(Records excerpted from a collection)
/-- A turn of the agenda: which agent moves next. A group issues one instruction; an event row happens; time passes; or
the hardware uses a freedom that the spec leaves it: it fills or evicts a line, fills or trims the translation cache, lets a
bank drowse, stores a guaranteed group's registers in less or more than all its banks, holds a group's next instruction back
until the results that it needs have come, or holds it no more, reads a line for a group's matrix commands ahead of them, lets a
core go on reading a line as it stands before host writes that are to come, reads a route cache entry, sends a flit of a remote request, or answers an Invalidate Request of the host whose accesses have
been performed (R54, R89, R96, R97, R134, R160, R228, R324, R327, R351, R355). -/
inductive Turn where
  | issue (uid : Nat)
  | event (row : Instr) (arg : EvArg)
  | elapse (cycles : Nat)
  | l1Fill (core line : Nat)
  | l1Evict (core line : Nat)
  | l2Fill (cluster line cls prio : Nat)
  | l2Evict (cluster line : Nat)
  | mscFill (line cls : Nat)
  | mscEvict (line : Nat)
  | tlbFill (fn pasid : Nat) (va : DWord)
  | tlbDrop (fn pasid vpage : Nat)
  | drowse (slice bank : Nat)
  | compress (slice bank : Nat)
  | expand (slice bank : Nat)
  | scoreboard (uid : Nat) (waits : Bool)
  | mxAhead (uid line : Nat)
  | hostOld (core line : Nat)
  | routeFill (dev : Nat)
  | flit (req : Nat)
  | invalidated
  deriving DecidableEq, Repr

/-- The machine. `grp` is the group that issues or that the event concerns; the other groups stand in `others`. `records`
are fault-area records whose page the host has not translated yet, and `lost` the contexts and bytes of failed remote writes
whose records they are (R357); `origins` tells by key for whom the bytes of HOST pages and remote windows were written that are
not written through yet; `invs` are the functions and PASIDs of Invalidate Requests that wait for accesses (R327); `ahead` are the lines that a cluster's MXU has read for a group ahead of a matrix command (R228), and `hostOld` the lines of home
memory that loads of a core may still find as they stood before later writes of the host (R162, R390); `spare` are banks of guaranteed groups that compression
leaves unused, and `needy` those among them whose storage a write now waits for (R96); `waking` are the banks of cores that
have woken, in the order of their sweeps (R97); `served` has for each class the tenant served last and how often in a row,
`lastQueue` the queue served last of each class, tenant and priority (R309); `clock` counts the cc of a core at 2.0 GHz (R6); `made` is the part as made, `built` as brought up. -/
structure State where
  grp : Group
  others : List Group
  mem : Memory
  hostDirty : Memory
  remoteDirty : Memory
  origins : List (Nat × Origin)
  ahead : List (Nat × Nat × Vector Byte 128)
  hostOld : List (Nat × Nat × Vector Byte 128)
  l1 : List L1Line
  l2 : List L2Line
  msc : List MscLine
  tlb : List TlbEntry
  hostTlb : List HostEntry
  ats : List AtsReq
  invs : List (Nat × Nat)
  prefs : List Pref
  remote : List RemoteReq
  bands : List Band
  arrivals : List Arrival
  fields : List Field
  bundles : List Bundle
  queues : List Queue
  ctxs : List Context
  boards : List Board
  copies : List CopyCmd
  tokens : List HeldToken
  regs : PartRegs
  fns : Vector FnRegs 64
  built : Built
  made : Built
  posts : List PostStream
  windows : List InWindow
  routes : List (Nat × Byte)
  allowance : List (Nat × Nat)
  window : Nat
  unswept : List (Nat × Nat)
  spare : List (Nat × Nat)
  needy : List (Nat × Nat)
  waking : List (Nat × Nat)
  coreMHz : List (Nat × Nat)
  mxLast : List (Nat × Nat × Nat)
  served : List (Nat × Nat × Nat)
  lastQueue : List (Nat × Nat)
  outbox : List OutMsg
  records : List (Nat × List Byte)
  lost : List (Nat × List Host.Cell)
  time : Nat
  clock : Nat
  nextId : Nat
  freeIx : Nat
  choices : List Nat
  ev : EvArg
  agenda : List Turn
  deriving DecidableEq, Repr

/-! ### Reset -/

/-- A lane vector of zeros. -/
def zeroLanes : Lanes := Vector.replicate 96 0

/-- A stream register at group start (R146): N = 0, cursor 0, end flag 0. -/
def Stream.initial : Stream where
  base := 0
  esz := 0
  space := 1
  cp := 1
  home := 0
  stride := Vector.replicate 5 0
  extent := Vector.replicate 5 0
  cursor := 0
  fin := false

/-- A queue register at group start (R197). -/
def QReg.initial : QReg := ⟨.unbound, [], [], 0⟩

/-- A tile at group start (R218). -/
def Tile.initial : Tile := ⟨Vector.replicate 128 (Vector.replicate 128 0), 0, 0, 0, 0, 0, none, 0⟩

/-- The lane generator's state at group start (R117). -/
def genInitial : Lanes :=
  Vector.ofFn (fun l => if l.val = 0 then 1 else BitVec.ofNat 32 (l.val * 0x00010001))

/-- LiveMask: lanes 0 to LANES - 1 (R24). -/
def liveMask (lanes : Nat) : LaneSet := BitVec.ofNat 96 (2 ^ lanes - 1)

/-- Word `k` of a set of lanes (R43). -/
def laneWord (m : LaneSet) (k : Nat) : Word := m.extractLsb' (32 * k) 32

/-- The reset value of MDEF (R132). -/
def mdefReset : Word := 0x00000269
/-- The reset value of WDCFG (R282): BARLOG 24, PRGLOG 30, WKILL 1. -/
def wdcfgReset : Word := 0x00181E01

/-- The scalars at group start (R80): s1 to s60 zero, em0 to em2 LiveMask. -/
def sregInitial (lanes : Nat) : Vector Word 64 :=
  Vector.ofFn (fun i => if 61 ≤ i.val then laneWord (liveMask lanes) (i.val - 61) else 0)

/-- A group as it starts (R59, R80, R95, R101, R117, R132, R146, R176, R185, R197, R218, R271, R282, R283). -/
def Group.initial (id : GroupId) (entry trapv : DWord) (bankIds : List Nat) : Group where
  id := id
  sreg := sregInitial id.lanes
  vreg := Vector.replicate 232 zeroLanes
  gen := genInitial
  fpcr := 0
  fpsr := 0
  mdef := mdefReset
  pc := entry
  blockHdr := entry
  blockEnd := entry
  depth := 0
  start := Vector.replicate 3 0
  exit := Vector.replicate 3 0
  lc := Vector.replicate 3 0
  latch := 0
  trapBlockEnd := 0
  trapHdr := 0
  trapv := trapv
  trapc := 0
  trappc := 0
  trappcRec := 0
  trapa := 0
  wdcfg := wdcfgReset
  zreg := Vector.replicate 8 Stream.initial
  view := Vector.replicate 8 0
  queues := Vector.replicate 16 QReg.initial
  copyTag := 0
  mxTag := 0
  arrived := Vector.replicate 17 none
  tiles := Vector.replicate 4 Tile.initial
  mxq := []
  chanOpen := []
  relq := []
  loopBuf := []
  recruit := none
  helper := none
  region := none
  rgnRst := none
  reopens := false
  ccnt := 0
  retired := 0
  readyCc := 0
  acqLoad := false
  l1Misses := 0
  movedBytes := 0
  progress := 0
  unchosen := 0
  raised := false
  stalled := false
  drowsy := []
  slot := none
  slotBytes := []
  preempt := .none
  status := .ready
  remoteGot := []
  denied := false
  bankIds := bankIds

To do: From the first line of the data above to the line holding "bank drowse, stores", reproduce each line exactly; emit no other lines.

Your response:
/-- A turn of the agenda: which agent moves next. A group issues one instruction; an event row happens; time passes; or
the hardware uses a freedom that the spec leaves it: it fills or evicts a line, fills or trims the translation cache, lets a
bank drowse, stores a guaranteed group's registers in less or more than all its banks, holds a group's next instruction back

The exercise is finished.